The unaddressed question of the interrelation between conservatism and illiberalism is essential not only for reasons of conceptual clarity, but also because of the under-researched issue of the relationship between the moderate right – conservative and Christian democratic parties – and anti-gender illiberals, or the far-right.

Although moderate conservatives share an affinity to hierarchy, social inequality, and authority, as Pirro argues, they accept liberal constitutionalism that protects individual and minority rights, distancing them from the exclusionary politics of the far-right.

The liberal-illiberal dichotomy is thus not primarily about ideological differences – here conservatism does the job well – but one pertaining to the very core of how a (non)democratic polity should be organized. As Holzleithner succinctly puts it: “Whereas liberalism carves out a space for illiberals to live the way they please in their religious communities, with certain protections for the vulnerable, illiberals intend to break or erase their ‘enemies’”.

As showcased by recent articles analyzing Orban’s claims to Christian democracy and CDU’s acceptance of marriage equality under Merkel, future research should delve deeper into the relationship between the moderate right and the illiberals. Here, Zvada’s piece on anti-gender politics in the Slovak parliament is an important piece, demonstrating a range of anti-gender narratives depending on ideological differences between the different parties. Moreover, focusing only on the oppositional dynamics between the feminist and anti-gender movements may hide or underestimate the importance of internal struggles within the conservative bloc. Complicating the misleading division between a ‘pro-gender’ and ‘anti-gender’ camp can potentially also help reveal unexpected allies in the battle for gender+ equality.

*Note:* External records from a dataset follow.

-- ==== Sys2Proof/Machine/RegMap.lean ====
section
/-! DEFINITION. The register map: every software-visible register of the spec with its width, reset domain, and each
field with its bits, access code and reset value, in the order of the spec files (the tables headed "Bits, Field,
Access, Reset, Meaning" of the files 01 to 21). -/

namespace Sys2Proof.Machine

/-- The access codes of R10 (01 scope file); `ro` also for the reserved bits, which read 0 (R9). -/
inductive Access where | rw | ro | wo | w1c | w1s | rc | rwl
  deriving DecidableEq, Repr

/-- The reset domains of R11, widest first. -/
inductive Domain where | aon | dev | prt | ctx
  deriving DecidableEq, Repr

/-- Every register of the spec, in the order of its files. -/
inductive Reg where
  | STW_SITE_QUERY
  | STW_SITE_RESULT
  | STW_SPARE_GEN
  | FIG_SRC
  | FIG_LOAD
  | FIG_STATUS
  | FIG_DETAIL
  | FIG_AREA
  | FIG_SWITCH
  | FIG_SWITCH_TIME
  | FIG_DROPPED
  | FIG_MINVER
  | FIG_STAGE
  | COR_SEQ_STATUS
  | COR_FAULT
  | COR_FAULT_ADDR
  | COR_BEAT_STAT
  | COR_ITER
  | COR_LOOP_CNT
  | COR_SEL_STATE
  | COR_NUM_STAT
  | COR_ACC_STAT
  | COR_RNG_CTR
  | COR_ROW_STAT
  | COR_BOUND_OVF
  | COR_ROW_EXC
  | COR_BOUND_VAL
  | PRT_PFX_BASE
  | PRT_PFX_CTRL
  | PRT_PFX_EVLOG
  | PRT_PFX_EVLOG_PTR
  | PRT_PFX_USE
  | PRT_PFX_REFD
  | PRT_PFX_HITS
  | PRT_PFX_MISSES
  | PRT_PFX_EVENTS
  | PRT_SEQ_DOORBELL
  | PRT_SEQ_STAT
  | PRT_SEQ_RING_BASE
  | PRT_SEQ_RING_CFG
  | CLU_MESH_MAP
  | CLU_HALO_STAT
  | CLU_MESH_ERR
  | COR_TMEM_ECC
  | FLR_WAYMAP
  | FLR_WAYOWN
  | FLR_ECC
  | FLR_SEM_STAT
  | DRM_TRAIN
  | DRM_TRAIN_MASK
  | DRM_STACK_STATUS
  | DRM_STACK_ECC
  | DRM_CHAN_STATUS
  | DRM_PROMO_POOL
  | DRM_PROMOTE
  | DRM_PROMO_STAT
  | DRM_CTX_MAP
  | FLS_CATALOG
  | FLS_CMD
  | FLS_ARG_A
  | FLS_ARG_B
  | FLS_STATUS
  | FLS_STACK_STATUS
  | FLS_STACK_WEAR
  | FLS_SCRUB
  | FLS_RING_STAT
  | FLS_RING_TIME
  | DMA_RING_BASE
  | DMA_RING_OWN
  | DMA_RING_CFG
  | DMA_RING_RATE
  | DMA_RING_STAT
  | DMA_RING_DOORBELL
  | DMA_RING_CTRL
  | DMA_RING_BYTES
  | EVT_CUE_SEL
  | EVT_CUE
  | EVT_CUE_ADD
  | LNK_DEVICE
  | LNK_COORD
  | LNK_SERIAL
  | LNK_PROM_STATUS
  | LNK_PROM_TIME
  | LNK_PROM_CTRL
  | LNK_TOPO_BASE
  | LNK_FLOW_BASE
  | LNK_DROPS
  | LNK_FLOW_CTRL
  | LNK_PORT_STATUS
  | LNK_PORT_NBR
  | LNK_PORT_ERR
  | LNK_PORT_RETRY
  | COL_GROUP
  | COL_GROUP_KEY
  | COL_GROUP_STAT
  | COL_GROUP_LIST
  | COL_GROUP_SIZE
  | COL_PRT_LIST
  | COL_PRT_REMOVE
  | VCE_CTRL
  | VCE_LOAD
  | VCE_RC_STAT
  | VCE_ERR
  | VCE_RETURN
  | ING_CTRL
  | ING_STATUS
  | ING_STAT
  | ING_STREAM_BASE
  | ING_STREAM_CTRL
  | ING_PAGE
  | PRT_CTRL
  | PRT_SHAPE
  | PRT_SHAPE_CLU
  | PRT_SHAPE_GRP
  | PRT_SHAPE_VCE
  | PRT_SHAPE_LNK
  | PRT_SHAPE_STR
  | PRT_SHAPE_GRT
  | PRT_SHAPE_SEM
  | PRT_SCHED
  | PRT_SCHED_STAT
  | PRT_EVT_SPILL
  | PRT_EVT_STAT
  | PRT_EVT_SPILL_PTR
  | PRT_REG
  | PRT_SVC_MODE
  | CTX_BIND
  | CTX_PRIO
  | CTX_RUN
  | CTX_SAVE
  | CTX_SEED
  | CTX_FAULT
  | CTX_STAT
  | STR_ENTRY
  | STR_ENTRY_FMT
  | STR_STAT
  | PWR_STATE
  | PWR_LIMIT
  | PWR_GOV_STAT
  | PWR_GOV_CNT
  | PWR_MEAS
  | PWR_WAKE
  | PWR_WAKE_TIMER
  | PWR_TIMES
  | PWR_PHASE
  | CLK_AON
  | CLK_AON_CNT
  | CLK_CLU_CTRL
  | CLK_CLU_STAT
  | STW_RECORDS
  | STW_FLOG_BASE
  | STW_FLOG_PTR
  | STW_STEWARD
  | STW_AVAIL
  | TST_SHUTDOWN_BUDGET
  | TST_SHUTDOWN_STAT
  | TST_CMD
  | TST_STATUS
  | TST_RESULT
  | AGE_STATUS
  | AGE_PEAK
  | AGE_CLU
  | AGE_VF_TABLE
  | SEC_KEYSTATE
  | SEC_ALARM_POLICY
  | SEC_ALARM_FUSE
  | SEC_TAMPER
  | SEC_ROOT
  | SEC_ENDORSE_MIN
  | SEC_LINK_STAT
  | SEC_DEBUG
  | SEC_CTX_KEY
  | SEC_CMD
  | SEC_ARG
  | SEC_STATUS
  | STW_BOOT
  | STW_FW_STATUS
  | STW_FW_CTRL
  | STW_FW_SRC
  | STW_FW_MINVER
  | STW_PCIE
  | STW_PCIE_BAR4
  | STW_DB_BIND
  | STW_DB_RESULT
  | STW_HIF_DENY
  | STW_DEVRESET
  | STW_MGMT
  | HALT_STATUS
  | HALT_CTRL
  | STW_IDENT
  | STW_STATE
  | STW_CAPS
  deriving DecidableEq, Repr

/-- One field of a register: its bits [hi:lo], its access code and its reset value. -/
structure FieldInfo where
  hi : Nat
  lo : Nat
  acc : Access
  reset : Nat
  deriving DecidableEq, Repr

/-- One register: whether it is 64 bits wide, its reset domain, its fields. -/
structure RegInfo where
  wide : Bool
  dom : Domain
  fields : List FieldInfo
  deriving DecidableEq, Repr

/-- A named field of a register. -/
structure Fld where
  reg : Reg
  hi : Nat
  lo : Nat
  deriving DecidableEq, Repr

The question remains: are there relevant moderate conservatives in post-communist Europe that are committed to gender+ equality?

Conclusion

The special issue on gender and illiberalism is a great example of the importance of both gender studies and, more broadly, critical social sciences. By revealing and scrutinizing the power dynamics of oppression that excludes those who do not fit into an ethnopluralist, heteronormative order, each of the individual contributions helps highlight that a democracy that genuinely fosters freedom and equality is impossible if gender+ equality is negated. By actively producing unscientific or downright conspiratorial ‘alternative’ knowledge on issues such as sexuality, reproductive technology, child development or abortion, illiberalism poses a threat not only to minorities, but also to the general population and children, despite its declarative pro-natalism. Gaweda’s piece notes the replacement of IVF with Church-backed ‘naprotechnology’ as one example, to which we could add the non-existent ‘post-abortion syndrome’, the dubious Billings ovulation method and other practices proven to be harmful, like the corporal punishment of children, not to mention ‘conversion therapy’. Future research should focus on how the very ideology, policies and practices proposed by illiberals as ‘pro-family’ or natural actually hurt or mislead vast swathes of populations, not just minorities. Fighting for evidence-based policy-making and resisting the elimination and de-specification of gender studies as an academic field are thus a democracy-preserving task of utmost importance.

In collaboration with Lucie Hunter and Kasia Krzyżanowska


[1] Here I am inspired by Ernest Gellner’s and John Breuilly’s understanding of nationalism as a political principle, or doctrine, respectively.